Il est intéressant d'observer l'évolution du rapport qu'entretien Guy Maddin avec la narration.
Ayant débuté dans le cinéma sans réelle formation, avec pour seul bagage une sincère cinéphilie, il s'est mis à esquisser ses pensées, à l'image d'un enfant avec une boite de crayon, sans avoir une maîtrise totale de son outil. A force de persévérances, il a réussi à progressivement donner cops à ses idées, jusqu'à The Saddest Music in the World, son film le plus classique à ce jour (et accessoirement son plus gros budget).
Depuis il a entamé une sorte de déconstruction, à travers des films à l'architecture labyrinthique, nous entraînant dans un patchwork de ses souvenirs, la mécanique de ses rêves, et son amour du cinéma (My Winnipeg, Keyhole).

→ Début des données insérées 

/-- The normal end of a run leaves every register as it is, so IP still holds the address of the HLT (R146). -/
theorem State.halt_sameRegs (s : State) : SameRegsExcept [] s s.halt := fun r _ => s.readReg_halt r

/-- The normal end of a run leaves memory as it is. -/
theorem State.halt_sameMemory (s : State) : SameMemory s s.halt := fun a => by rw [State.halt_mem]

/-- Settles O28: the state HLT answers is `s.halt`, whose status is HALTED and whose registers and memory are those of
`s`. -/
theorem hltHaltsAndChangesNothingElse : Obligations.HltHaltsAndChangesNothingElse :=
  ⟨encode_hlt, fun s => ⟨s.halt, exec_hlt s, s.halt_status, s.halt_sameRegs, s.halt_sameMemory⟩⟩

end Sys2Proof.Machine
end

section
/-! PROOFS. MOV, ADD and SUB (41_mov_add_sub.md R171 to R178): what a write of the destination followed by the advance of
IP leaves, then the two formats over any ALU operation, then the six instructions. -/

namespace Sys2Proof.Machine

/-! ### A register written, then IP advanced -/

/-- The destination holds the value written, and 3 more if it is IP, which the advance moves on (R178). -/
theorem State.readReg_writeReg_advanceIP (s : State) (d : Reg) (v : Word) :
    ((s.writeReg d v).advanceIP 3).readReg d = v + if d = .ip then 3 else 0 := by
  by_cases hd : d = .ip
  · subst hd
    rw [State.readReg_ip, State.pc_advanceIP, ← State.readReg_ip, State.readReg_writeReg_same, if_pos rfl]
  · rw [State.readReg_advanceIP_other _ _ hd, State.readReg_writeReg_same, if_neg hd]
    exact (BitVec.add_zero v).symm

/-- A destination other than IP leaves the advance of IP to start from the instruction's own address (R143). -/
theorem State.toNat_pc_writeReg_advanceIP (s : State) {d : Reg} (v : Word) (hd : d ≠ .ip) :
    ((s.writeReg d v).advanceIP 3).pc.toNat = (s.pc.toNat + 3) % 65536 := by
  rw [State.pc_advanceIP, ← State.readReg_ip, State.readReg_writeReg_other s v hd.symm, State.readReg_ip]
  exact BitVec.toNat_add ..

/-- The frame of a write followed by the advance of IP (R26). -/
theorem State.changesOnly_writeReg_advanceIP (s : State) (d : Reg) (v n : Word) :
    ChangesOnly [d, .ip] s ((s.writeReg d v).advanceIP n) := by
  refine ⟨fun q hq => ?_, fun a => by simp, by simp⟩
  obtain ⟨hqd, hqip⟩ : q ≠ d ∧ q ≠ .ip := by simpa using hq
  rw [State.readReg_advanceIP_other _ _ hqip, State.readReg_writeReg_other s v hqd]

/-- The abnormal halt records its error and changes no register and no memory word (R240, R243). -/
theorem State.haltsAbnormally_abnormalHalt (s : State) (e : DecodeError) :
    HaltsAbnormally e.cause e.word s (s.abnormalHalt e) :=
  ⟨s.abnormalHalt_status e, fun q _ => s.readReg_abnormalHalt e q, fun a => by rw [State.abnormalHalt_mem]⟩

/-! ### The ALU's results as numbers (R177) -/

/-- The advance of IP, added to a result only where IP is the destination, as a sum modulo 65536. -/
theorem toNat_add_advance (v : Word) (d : Reg) :
    (v + if d = .ip then 3 else 0).toNat = (v.toNat + if d = .ip then 3 else 0) % 65536 := by
  rw [BitVec.toNat_add, apply_ite BitVec.toNat]; rfl

theorem toNat_aluAdd (x y : Word) : (aluAdd x y).toNat = (x.toNat + y.toNat) % 65536 := BitVec.toNat_add x y

/-- The difference is the non-negative remainder of the exact one (R8). -/
theorem toNat_aluSub (x y : Word) : ((aluSub x y).toNat : Int) = ((x.toNat : Int) - (y.toNat : Int)) % 65536 := by
  have hx := x.isLt
  have hy := y.isLt
  rw [aluSub, BitVec.toNat_sub]
  omega

/-- A word passed to the destination. -/
theorem toNat_aluPass_add_advance (x y : Word) (d : Reg) :
    (aluPass x y + if d = .ip then 3 else 0).toNat = (y.toNat + if d = .ip then 3 else 0) % 65536 :=
  toNat_add_advance y d
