-- ==== Sys2Proof/Syntax.lean ====
section
/-! DEFINITION. The commands of the K256 block: one constructor per row of spec/opcode_table.json,
with what the outside (host, neighbours, board, sensors) brings to each as operands. -/

namespace Sys2Proof

/-- A fabric packet (11, Table 11-5). -/
structure Packet where
  type    : Nat
  cls     : Nat
  atype   : Nat
  ctlRsv  : Nat
  dst     : Nat
  src     : Nat
  cfg     : Nat
  inc     : Nat
  status  : Nat
  hops    : Nat
  rsv     : Nat
  tag     : Nat
  seq     : Nat
  stime   : Nat
  addr    : Nat
  ben     : Nat
  payload : List Byte
  deriving DecidableEq, Repr

/-- A HELLO (11, Table 11-4); the reserved bytes are left out. -/
structure Hello where
  uid     : Nat
  coord   : Nat
  epoch   : Nat
  node    : Nat
  port    : Nat
  genMap  : Nat
  cls     : Nat
  solo    : Bool
  digest  : Nat
  hb      : Nat
  dist    : Nat
  tTx     : Nat
  echoTx  : Nat
  echoRx  : Nat
  deriving DecidableEq, Repr

/-- One power-tap reading: Pan, band, level in 0.01 dB, none while the monitor is under
calibration (02, R55; 09, R307). -/
structure TapReading where
  pan   : Nat
  band  : Nat
  level : Option Int
  deriving DecidableEq, Repr

/-- The inputs one Kettle frame latches for one slot (08, Table 08-2): the averaged inner input,
and for an outer loop the reference offset and whether it is stale (09, R307). -/
structure SlotInput where
  slot  : Nat
  inner : Int
  ref   : Int
  stale : Bool
  deriving DecidableEq, Repr

/-- What a frame latches: the slot inputs, and VHTR per quadrant in mV (08, R260, R271). -/
structure KetInputs where
  slots : List SlotInput
  vhtr  : List Nat
  deriving DecidableEq, Repr

/-- What the measurements of a sweep find (09, R292 to R295): the rings, as physical row and column, and the modulators that
fail, the thermal gain K_th in u per pm with 16 fractional bits, and the outer set-point of the Pan's Kettle slot. -/
structure SweepResult where
  rings     : List (Nat × Nat)
  mods      : List Nat
  kTh       : Int
  target    : W32
  deriving DecidableEq, Repr

/-- One attempt of the start-up sweep (09, R306): its measurements lie within Table 09-2, or fail with a cause of Table 09-4 in a phase of Table
09-1. -/
inductive Attempt where
  | measured (r : SweepResult)
  | failed (cause phase : Nat)
  deriving DecidableEq, Repr

/-- Outcome of a structural test (10, R334). -/
inductive TestOutcome where
  | pass
  | marginal
  | fail
  deriving DecidableEq, Repr

/-- What a SECDED or parity check found (02 R48, 04 R116 R126, 10 R312). -/
inductive Finding where
  | clean
  | corrected
  | bad
  deriving DecidableEq, Repr

/-- What the parity checks of a replay find: nothing, an error on the activation path or in its open BF20 entries, which
fails the run, or one in the codes read from the replay ring (10, R313, R316). -/
inductive RunParity where
  | clean
  | path
  | ring
  deriving DecidableEq, Repr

Forbidden Room semble être l'aboutissement de cette démarche. Reprenant le principe du manuscrit trouvé à Saragosse (à savoir une histoire, dans laquelle on nous raconte une autre histoire, dans lequel on trouve une histoire, qui nous renvoi à la première, etc…), il nous présente les fantômes du cinéma, à savoir les oeuvres perdus ou jamais tournés. Il faut rappeler que ce film n'est que la façade d'un projet beaucoup plus vaste, impliquant un site internet, et un système de navigation interactive qui en gros devrait permettre au spectateur de se perdre un peu plus dans les méandres de l'historie de l'image en mouvement (du cinéma muet jusqu'à You-Tube).
À l’état de film, l'objet n'en reste pas moins son chef d'oeuvre. Inutile d'en dire plus. Forbidden Room est un film magique et envoûtant, qui emportera tous les passionnés et tous les rêveurs dans un tourbillon cinématographique.